WHAT IS EXPECTED ::
Below are some records. Return exactly the lines from the one containing "lastDepth : Nat := 0" through the one containing "live : Bool := false", both included, and only those.

PROVIDED ENTRIES ::
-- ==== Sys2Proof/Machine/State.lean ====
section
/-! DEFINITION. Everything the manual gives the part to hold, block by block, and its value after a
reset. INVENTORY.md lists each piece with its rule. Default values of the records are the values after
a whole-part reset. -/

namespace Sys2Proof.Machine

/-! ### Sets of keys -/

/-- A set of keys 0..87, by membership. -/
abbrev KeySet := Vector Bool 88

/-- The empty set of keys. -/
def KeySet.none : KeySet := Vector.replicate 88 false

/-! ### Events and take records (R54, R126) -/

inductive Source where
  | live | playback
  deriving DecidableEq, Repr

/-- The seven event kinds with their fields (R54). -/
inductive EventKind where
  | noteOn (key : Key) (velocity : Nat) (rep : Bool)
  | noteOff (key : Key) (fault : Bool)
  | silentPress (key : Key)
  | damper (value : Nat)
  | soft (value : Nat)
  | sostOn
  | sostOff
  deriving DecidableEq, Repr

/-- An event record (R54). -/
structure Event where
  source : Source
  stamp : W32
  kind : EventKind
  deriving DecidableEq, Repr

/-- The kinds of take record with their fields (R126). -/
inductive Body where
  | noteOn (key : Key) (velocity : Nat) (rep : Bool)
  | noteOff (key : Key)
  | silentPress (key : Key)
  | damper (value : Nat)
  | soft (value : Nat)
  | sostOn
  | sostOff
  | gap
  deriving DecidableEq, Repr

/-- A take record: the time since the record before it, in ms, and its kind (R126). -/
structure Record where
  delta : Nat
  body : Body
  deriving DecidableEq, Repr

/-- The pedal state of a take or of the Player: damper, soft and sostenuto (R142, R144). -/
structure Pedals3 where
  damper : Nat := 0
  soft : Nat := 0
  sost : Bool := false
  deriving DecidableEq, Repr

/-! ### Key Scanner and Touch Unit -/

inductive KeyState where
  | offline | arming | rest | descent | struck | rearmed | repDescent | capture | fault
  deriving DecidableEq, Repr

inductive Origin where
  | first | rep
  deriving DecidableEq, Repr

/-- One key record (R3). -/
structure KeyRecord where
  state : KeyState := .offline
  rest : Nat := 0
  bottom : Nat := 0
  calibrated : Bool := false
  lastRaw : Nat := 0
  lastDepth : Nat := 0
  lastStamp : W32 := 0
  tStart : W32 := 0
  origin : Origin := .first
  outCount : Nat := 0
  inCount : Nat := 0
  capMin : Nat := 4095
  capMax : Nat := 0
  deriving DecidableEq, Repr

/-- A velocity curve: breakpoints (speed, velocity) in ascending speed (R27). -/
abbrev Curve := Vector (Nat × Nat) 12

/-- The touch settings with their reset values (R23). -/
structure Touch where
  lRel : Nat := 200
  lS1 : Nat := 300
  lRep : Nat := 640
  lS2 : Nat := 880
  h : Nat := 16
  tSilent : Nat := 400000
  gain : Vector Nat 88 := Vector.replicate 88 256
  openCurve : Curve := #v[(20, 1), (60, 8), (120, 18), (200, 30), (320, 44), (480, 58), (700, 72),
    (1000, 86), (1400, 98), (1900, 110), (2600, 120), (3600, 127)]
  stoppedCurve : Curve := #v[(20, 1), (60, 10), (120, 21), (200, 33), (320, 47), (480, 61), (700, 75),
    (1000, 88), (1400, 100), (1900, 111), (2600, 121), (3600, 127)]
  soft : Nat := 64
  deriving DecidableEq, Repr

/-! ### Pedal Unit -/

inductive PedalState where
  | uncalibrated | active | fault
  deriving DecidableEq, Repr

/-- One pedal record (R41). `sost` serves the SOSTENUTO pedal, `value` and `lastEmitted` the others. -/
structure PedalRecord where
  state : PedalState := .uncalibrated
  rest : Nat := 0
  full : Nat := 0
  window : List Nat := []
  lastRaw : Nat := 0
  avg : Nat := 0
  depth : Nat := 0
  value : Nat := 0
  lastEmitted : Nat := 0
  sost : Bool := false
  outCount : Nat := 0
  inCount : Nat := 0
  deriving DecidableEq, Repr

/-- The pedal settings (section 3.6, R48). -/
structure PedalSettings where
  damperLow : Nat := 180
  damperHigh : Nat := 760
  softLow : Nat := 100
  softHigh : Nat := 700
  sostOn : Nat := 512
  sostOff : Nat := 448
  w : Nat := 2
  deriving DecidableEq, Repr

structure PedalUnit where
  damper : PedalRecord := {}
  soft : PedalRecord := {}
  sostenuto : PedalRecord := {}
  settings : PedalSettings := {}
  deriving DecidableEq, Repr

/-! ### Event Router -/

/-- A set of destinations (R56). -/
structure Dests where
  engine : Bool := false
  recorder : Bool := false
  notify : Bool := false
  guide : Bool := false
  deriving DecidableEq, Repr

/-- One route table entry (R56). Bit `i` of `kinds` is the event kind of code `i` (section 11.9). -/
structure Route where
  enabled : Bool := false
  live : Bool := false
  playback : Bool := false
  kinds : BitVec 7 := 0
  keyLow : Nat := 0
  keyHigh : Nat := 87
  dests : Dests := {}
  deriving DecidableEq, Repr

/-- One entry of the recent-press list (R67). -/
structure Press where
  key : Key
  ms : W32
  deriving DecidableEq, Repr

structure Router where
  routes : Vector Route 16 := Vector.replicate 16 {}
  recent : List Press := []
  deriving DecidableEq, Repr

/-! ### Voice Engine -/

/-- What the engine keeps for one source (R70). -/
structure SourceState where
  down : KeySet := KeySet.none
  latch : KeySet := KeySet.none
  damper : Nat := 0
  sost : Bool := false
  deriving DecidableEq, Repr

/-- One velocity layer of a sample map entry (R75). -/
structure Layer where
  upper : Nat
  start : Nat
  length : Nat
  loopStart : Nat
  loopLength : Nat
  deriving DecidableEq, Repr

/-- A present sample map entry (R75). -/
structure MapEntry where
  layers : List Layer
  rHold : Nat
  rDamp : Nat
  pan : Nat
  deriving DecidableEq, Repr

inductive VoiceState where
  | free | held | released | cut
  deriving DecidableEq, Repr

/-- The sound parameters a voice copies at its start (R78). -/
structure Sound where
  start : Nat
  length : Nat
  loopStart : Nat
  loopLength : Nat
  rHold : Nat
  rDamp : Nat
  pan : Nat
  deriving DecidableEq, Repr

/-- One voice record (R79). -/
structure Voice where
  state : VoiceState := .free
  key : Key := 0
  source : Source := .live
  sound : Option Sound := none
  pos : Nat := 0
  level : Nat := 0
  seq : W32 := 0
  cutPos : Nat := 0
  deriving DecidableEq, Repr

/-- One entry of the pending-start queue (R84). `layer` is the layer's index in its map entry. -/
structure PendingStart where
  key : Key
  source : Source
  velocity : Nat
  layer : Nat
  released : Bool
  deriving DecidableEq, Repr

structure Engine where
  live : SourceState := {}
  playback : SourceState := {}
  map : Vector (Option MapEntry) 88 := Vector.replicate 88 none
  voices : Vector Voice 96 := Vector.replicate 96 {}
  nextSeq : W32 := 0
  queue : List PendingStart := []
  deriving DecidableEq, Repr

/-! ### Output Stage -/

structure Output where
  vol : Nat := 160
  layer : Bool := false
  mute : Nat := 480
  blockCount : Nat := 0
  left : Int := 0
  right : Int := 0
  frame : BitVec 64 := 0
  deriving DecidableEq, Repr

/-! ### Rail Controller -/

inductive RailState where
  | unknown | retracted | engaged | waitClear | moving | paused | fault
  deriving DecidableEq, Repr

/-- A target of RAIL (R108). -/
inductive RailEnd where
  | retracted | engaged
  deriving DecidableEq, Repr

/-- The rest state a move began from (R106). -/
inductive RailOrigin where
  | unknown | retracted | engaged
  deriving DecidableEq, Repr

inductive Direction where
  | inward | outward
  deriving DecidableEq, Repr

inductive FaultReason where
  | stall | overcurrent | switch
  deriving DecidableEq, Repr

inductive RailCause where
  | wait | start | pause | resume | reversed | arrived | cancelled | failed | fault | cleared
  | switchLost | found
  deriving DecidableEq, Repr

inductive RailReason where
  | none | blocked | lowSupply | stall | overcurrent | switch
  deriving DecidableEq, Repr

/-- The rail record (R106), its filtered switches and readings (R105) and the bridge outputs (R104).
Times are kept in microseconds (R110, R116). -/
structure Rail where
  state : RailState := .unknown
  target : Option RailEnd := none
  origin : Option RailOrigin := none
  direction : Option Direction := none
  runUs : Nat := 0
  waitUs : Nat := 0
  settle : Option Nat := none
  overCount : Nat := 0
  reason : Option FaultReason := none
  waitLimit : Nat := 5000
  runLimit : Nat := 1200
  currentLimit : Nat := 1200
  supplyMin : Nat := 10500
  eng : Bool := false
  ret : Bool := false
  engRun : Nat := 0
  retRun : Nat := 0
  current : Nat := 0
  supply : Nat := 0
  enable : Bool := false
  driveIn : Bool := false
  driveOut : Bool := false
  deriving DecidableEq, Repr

* * *

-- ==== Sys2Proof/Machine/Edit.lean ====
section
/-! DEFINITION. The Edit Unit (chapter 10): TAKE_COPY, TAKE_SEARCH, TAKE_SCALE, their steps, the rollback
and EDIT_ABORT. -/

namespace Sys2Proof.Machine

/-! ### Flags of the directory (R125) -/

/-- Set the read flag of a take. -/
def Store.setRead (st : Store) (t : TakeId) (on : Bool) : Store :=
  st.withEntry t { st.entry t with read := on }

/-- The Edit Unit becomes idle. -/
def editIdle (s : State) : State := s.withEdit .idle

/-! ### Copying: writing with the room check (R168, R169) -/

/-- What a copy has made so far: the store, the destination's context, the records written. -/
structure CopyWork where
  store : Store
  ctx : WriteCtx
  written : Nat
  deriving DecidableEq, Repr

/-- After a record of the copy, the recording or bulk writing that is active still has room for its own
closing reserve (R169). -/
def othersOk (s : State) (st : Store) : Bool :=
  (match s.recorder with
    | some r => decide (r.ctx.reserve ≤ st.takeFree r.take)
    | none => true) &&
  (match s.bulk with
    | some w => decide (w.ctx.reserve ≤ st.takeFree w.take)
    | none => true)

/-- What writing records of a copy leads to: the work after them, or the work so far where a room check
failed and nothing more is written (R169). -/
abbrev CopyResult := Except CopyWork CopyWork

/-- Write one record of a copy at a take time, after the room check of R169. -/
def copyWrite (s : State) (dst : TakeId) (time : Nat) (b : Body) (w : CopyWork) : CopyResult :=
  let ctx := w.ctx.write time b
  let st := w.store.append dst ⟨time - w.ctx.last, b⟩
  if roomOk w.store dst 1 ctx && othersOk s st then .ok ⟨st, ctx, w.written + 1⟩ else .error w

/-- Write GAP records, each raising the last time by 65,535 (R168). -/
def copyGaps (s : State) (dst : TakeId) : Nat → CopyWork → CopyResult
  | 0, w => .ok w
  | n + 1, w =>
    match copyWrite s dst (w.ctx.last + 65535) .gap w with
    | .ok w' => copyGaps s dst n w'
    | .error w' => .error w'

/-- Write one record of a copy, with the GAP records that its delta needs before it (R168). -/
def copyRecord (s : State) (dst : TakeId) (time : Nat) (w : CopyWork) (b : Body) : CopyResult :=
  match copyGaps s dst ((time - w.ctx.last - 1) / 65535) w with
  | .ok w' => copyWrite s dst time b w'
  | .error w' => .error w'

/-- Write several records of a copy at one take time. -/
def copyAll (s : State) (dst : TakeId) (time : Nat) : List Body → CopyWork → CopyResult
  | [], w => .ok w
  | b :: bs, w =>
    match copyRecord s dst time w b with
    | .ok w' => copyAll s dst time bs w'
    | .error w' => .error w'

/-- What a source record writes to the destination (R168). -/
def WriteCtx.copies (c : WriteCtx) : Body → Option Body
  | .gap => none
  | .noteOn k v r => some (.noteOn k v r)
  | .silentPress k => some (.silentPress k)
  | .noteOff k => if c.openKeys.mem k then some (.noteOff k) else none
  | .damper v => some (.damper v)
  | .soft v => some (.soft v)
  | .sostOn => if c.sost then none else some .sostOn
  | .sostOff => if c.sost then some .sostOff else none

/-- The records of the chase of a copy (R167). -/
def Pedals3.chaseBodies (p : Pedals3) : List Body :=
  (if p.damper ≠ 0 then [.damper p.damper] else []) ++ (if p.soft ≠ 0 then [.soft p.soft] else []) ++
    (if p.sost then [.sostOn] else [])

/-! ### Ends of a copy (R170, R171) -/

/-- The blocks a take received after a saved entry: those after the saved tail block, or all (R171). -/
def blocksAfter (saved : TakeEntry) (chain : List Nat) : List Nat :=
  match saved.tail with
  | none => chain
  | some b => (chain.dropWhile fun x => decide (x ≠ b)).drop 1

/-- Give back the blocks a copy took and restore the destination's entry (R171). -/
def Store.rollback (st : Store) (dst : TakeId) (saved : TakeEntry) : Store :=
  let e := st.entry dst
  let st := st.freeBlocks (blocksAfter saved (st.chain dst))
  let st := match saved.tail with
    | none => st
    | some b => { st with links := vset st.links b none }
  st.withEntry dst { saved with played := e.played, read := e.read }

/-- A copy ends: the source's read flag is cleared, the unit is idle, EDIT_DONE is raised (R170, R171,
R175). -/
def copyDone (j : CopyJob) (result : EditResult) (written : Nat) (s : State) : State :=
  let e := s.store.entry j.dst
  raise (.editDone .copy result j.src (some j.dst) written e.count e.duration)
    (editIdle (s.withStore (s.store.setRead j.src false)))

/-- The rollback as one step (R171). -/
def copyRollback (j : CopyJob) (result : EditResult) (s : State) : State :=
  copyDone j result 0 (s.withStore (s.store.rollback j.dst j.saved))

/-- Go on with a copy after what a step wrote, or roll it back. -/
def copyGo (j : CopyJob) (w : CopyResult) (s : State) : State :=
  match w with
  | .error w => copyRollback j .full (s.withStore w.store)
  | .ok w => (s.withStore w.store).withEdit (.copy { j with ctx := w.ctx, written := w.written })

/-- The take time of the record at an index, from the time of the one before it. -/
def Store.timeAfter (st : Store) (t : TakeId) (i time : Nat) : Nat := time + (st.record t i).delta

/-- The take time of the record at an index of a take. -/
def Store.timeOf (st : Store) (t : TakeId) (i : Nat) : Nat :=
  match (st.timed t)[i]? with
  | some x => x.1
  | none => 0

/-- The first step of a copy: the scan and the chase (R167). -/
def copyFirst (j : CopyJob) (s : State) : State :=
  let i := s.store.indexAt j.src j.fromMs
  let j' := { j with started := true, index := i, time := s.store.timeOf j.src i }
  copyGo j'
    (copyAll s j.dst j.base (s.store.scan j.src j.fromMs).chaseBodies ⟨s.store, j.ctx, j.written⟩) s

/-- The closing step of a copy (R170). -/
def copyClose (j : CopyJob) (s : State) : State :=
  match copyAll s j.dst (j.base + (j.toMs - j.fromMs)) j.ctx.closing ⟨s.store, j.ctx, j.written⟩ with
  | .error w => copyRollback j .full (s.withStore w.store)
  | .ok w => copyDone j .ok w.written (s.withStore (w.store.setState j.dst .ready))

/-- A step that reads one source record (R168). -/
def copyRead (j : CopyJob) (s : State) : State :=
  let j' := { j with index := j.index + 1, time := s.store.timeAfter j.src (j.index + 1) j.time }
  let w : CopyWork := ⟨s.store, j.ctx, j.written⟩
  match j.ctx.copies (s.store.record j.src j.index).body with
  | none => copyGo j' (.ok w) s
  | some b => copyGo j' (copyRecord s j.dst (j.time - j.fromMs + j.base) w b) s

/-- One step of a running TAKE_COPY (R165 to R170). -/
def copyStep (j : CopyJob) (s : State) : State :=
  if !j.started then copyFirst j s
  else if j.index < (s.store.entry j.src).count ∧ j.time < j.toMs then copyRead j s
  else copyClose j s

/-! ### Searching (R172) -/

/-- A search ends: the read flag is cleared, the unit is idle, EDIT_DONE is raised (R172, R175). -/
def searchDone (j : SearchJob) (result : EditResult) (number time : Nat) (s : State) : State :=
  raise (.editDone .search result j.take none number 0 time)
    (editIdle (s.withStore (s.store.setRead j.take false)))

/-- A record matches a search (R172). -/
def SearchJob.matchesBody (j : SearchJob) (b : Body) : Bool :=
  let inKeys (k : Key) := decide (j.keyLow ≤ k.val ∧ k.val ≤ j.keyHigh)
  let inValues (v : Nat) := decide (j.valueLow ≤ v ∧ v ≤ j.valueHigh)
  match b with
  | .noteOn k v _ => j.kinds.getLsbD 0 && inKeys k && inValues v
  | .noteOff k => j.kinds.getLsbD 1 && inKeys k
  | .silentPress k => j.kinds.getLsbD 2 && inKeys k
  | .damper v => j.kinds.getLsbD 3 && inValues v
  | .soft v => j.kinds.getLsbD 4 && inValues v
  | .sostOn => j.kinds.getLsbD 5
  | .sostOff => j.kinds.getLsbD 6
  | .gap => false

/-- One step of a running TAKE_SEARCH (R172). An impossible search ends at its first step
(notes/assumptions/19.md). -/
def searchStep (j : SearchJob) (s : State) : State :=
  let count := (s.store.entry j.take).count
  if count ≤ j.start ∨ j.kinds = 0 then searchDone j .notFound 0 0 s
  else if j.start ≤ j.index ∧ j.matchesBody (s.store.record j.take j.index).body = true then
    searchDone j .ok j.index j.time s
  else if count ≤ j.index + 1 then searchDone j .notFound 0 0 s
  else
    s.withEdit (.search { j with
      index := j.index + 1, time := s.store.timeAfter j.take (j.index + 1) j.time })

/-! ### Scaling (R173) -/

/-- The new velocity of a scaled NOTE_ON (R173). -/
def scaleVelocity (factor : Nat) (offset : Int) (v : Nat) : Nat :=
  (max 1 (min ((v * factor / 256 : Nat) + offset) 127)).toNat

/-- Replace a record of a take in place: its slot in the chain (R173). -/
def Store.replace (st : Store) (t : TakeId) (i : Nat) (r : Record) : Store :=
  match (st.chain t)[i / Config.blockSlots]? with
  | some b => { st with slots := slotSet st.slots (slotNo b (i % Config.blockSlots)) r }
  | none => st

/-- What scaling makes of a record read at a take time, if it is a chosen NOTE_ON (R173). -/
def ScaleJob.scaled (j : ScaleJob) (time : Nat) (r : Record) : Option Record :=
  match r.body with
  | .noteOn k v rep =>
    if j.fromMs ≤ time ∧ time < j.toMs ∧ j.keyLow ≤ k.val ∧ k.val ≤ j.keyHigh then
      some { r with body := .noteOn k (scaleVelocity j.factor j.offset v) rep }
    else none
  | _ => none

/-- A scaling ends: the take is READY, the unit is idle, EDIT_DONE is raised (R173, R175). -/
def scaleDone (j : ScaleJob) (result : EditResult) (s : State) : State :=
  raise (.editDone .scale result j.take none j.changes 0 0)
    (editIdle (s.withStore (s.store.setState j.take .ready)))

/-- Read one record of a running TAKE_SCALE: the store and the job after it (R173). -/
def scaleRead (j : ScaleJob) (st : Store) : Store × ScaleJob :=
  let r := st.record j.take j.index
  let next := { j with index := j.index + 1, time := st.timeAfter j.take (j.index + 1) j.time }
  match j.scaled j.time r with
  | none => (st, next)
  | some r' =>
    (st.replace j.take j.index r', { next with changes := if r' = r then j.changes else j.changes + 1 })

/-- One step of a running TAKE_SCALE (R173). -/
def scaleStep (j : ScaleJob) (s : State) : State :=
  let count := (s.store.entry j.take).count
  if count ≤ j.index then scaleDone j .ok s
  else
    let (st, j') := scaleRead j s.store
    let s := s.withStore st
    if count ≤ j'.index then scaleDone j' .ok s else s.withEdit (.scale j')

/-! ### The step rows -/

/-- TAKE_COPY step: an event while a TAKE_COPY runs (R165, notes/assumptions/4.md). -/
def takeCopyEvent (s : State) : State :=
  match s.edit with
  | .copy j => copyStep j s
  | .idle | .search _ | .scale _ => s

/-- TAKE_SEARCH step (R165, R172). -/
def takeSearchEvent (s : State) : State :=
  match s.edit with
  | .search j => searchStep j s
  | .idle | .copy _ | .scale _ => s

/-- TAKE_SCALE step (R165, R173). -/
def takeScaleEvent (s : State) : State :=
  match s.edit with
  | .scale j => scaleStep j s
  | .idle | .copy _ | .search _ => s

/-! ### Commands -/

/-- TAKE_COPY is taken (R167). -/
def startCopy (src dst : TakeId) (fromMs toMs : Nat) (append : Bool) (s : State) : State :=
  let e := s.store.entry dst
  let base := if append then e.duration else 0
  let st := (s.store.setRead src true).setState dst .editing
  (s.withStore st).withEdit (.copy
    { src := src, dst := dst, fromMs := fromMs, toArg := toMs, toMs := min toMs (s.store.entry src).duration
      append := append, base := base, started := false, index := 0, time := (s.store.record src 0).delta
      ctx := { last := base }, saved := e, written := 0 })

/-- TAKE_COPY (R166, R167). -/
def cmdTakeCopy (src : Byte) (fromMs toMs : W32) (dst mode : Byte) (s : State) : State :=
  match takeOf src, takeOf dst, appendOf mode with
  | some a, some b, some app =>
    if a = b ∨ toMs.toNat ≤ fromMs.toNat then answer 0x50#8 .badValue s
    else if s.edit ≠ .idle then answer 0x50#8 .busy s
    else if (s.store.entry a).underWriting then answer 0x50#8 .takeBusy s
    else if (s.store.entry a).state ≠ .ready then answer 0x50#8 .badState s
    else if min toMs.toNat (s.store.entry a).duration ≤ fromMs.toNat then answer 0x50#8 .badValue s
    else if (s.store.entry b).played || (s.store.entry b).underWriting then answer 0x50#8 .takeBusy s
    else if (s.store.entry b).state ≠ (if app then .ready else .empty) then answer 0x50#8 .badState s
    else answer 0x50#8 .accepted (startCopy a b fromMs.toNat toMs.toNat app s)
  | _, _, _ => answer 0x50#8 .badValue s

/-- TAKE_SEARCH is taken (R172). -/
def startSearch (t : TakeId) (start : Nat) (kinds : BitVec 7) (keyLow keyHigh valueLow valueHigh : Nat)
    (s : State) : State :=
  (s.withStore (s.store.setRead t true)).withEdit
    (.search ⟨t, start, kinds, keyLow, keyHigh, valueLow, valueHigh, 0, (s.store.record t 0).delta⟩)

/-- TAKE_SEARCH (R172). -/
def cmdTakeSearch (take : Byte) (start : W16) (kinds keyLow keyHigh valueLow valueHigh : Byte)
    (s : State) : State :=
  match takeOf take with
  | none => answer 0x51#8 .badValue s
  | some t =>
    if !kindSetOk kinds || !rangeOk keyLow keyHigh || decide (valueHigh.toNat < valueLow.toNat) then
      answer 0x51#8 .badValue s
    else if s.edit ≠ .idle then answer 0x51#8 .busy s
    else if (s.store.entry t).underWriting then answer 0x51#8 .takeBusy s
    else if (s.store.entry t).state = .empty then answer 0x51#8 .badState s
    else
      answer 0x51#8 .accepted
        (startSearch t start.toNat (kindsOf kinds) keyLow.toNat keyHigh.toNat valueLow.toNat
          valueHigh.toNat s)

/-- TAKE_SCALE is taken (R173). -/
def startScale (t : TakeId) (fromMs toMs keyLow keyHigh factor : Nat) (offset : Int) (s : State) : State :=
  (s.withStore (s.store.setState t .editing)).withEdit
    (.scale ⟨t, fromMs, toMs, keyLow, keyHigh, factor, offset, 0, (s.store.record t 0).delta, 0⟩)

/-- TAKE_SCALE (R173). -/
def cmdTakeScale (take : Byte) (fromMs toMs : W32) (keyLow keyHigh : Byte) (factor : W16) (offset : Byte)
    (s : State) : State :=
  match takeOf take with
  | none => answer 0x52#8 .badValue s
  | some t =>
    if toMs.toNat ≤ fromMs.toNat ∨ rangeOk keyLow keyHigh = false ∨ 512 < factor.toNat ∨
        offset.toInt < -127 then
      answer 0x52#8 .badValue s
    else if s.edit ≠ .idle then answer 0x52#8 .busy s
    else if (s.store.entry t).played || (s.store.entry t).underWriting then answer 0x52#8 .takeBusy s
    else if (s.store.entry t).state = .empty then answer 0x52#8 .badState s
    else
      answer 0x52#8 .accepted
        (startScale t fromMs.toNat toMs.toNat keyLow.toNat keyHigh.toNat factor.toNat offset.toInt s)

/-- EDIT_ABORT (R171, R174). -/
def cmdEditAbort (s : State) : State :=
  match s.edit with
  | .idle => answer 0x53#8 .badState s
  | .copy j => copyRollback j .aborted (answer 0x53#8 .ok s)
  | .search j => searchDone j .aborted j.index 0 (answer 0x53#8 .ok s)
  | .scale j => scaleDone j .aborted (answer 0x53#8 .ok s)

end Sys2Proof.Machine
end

EXERCISE RESULT ::
  lastDepth : Nat := 0
  lastStamp : W32 := 0
  tStart : W32 := 0
  origin : Origin := .first
  outCount : Nat := 0
  inCount : Nat := 0
  capMin : Nat := 4095
  capMax : Nat := 0
  deriving DecidableEq, Repr

/-- A velocity curve: breakpoints (speed, velocity) in ascending speed (R27). -/
abbrev Curve := Vector (Nat × Nat) 12

/-- The touch settings with their reset values (R23). -/
structure Touch where
  lRel : Nat := 200
  lS1 : Nat := 300
  lRep : Nat := 640
  lS2 : Nat := 880
  h : Nat := 16
  tSilent : Nat := 400000
  gain : Vector Nat 88 := Vector.replicate 88 256
  openCurve : Curve := #v[(20, 1), (60, 8), (120, 18), (200, 30), (320, 44), (480, 58), (700, 72),
    (1000, 86), (1400, 98), (1900, 110), (2600, 120), (3600, 127)]
  stoppedCurve : Curve := #v[(20, 1), (60, 10), (120, 21), (200, 33), (320, 47), (480, 61), (700, 75),
    (1000, 88), (1400, 100), (1900, 111), (2600, 121), (3600, 127)]
  soft : Nat := 64
  deriving DecidableEq, Repr

/-! ### Pedal Unit -/

inductive PedalState where
  | uncalibrated | active | fault
  deriving DecidableEq, Repr

/-- One pedal record (R41). `sost` serves the SOSTENUTO pedal, `value` and `lastEmitted` the others. -/
structure PedalRecord where
  state : PedalState := .uncalibrated
  rest : Nat := 0
  full : Nat := 0
  window : List Nat := []
  lastRaw : Nat := 0
  avg : Nat := 0
  depth : Nat := 0
  value : Nat := 0
  lastEmitted : Nat := 0
  sost : Bool := false
  outCount : Nat := 0
  inCount : Nat := 0
  deriving DecidableEq, Repr

/-- The pedal settings (section 3.6, R48). -/
structure PedalSettings where
  damperLow : Nat := 180
  damperHigh : Nat := 760
  softLow : Nat := 100
  softHigh : Nat := 700
  sostOn : Nat := 512
  sostOff : Nat := 448
  w : Nat := 2
  deriving DecidableEq, Repr

structure PedalUnit where
  damper : PedalRecord := {}
  soft : PedalRecord := {}
  sostenuto : PedalRecord := {}
  settings : PedalSettings := {}
  deriving DecidableEq, Repr

/-! ### Event Router -/

/-- A set of destinations (R56). -/
structure Dests where
  engine : Bool := false
  recorder : Bool := false
  notify : Bool := false
  guide : Bool := false
  deriving DecidableEq, Repr

/-- One route table entry (R56). Bit `i` of `kinds` is the event kind of code `i` (section 11.9). -/
structure Route where
  enabled : Bool := false
  live : Bool := false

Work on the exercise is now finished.